* [WHAT THIS TASK INVOLVES] Please quote exactly the lines below from the line containing "20_memory.md R55). -/" to the line containing "opaque Config.defaultFrequencyOffset : Fin", both lines included, and nothing else.

* [Saved data entries]
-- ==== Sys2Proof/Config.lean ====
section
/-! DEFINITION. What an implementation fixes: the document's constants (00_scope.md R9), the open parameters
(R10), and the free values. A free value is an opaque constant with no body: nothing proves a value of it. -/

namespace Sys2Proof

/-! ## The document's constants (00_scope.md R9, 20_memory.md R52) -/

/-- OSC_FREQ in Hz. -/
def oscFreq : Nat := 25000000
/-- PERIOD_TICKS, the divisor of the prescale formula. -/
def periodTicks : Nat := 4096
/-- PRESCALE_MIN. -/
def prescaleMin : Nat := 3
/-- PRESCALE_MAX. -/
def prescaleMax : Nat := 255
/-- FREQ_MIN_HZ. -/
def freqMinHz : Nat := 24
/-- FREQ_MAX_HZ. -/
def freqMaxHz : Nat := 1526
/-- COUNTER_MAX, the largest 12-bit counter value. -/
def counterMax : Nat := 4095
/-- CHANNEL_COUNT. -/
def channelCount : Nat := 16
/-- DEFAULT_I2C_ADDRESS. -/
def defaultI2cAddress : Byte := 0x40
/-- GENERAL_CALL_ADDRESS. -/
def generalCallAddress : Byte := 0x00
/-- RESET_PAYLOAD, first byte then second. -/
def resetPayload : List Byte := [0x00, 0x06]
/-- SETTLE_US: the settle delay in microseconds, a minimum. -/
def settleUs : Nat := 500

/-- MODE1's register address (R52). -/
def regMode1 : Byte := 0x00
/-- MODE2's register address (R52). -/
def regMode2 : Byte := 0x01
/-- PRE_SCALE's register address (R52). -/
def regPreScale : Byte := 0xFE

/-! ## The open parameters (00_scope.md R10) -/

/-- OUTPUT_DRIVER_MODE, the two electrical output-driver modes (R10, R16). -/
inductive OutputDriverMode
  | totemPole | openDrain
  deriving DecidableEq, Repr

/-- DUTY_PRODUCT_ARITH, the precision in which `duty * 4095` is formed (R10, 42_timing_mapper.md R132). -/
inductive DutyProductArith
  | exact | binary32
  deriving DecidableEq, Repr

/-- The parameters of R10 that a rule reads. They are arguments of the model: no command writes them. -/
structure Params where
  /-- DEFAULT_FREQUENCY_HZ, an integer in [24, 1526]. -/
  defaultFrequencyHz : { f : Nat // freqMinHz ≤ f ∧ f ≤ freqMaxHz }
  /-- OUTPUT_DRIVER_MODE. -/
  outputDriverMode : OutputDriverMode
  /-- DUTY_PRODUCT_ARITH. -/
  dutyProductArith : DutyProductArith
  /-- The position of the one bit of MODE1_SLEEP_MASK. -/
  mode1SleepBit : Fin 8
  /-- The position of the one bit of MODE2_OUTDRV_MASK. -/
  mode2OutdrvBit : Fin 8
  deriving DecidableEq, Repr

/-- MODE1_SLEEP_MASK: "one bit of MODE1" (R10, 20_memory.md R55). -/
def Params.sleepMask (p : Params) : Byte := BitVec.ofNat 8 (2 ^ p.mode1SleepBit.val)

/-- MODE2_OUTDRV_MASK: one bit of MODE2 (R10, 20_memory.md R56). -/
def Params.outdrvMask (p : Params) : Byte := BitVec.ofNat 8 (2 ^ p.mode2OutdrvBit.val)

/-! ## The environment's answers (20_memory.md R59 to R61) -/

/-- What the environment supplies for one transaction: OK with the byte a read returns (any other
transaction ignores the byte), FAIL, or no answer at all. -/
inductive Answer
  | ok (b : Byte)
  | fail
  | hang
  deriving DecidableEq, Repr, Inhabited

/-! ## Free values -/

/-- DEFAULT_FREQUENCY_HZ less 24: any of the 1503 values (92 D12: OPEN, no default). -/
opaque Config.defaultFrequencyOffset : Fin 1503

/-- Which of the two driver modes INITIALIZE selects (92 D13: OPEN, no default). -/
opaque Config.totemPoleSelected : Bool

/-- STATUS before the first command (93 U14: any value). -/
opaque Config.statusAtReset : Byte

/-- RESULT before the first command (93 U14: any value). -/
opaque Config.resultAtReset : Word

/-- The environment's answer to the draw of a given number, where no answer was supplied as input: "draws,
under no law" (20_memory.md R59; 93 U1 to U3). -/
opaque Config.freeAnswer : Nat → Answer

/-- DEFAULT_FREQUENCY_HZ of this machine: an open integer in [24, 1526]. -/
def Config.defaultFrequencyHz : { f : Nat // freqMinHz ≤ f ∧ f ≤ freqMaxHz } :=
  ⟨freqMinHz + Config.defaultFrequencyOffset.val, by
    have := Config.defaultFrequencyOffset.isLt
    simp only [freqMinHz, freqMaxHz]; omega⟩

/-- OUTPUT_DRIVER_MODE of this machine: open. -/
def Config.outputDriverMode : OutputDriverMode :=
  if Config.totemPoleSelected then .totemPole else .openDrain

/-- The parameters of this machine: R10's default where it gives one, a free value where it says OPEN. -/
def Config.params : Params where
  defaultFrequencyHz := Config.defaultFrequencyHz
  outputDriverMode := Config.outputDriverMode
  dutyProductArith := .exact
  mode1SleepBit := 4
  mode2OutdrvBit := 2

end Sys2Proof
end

* [EXERCISE ANSWER]
/-- MODE1_SLEEP_MASK: "one bit of MODE1" (R10, 20_memory.md R55). -/
def Params.sleepMask (p : Params) : Byte := BitVec.ofNat 8 (2 ^ p.mode1SleepBit.val)

/-- MODE2_OUTDRV_MASK: one bit of MODE2 (R10, 20_memory.md R56). -/
def Params.outdrvMask (p : Params) : Byte := BitVec.ofNat 8 (2 ^ p.mode2OutdrvBit.val)

/-! ## The environment's answers (20_memory.md R59 to R61) -/

/-- What the environment supplies for one transaction: OK with the byte a read returns (any other
transaction ignores the byte), FAIL, or no answer at all. -/
inductive Answer
  | ok (b : Byte)
  | fail
  | hang
  deriving DecidableEq, Repr, Inhabited

/-! ## Free values -/

/-- DEFAULT_FREQUENCY_HZ less 24: any of the 1503 values (92 D12: OPEN, no default). -/
opaque Config.defaultFrequencyOffset : Fin 1503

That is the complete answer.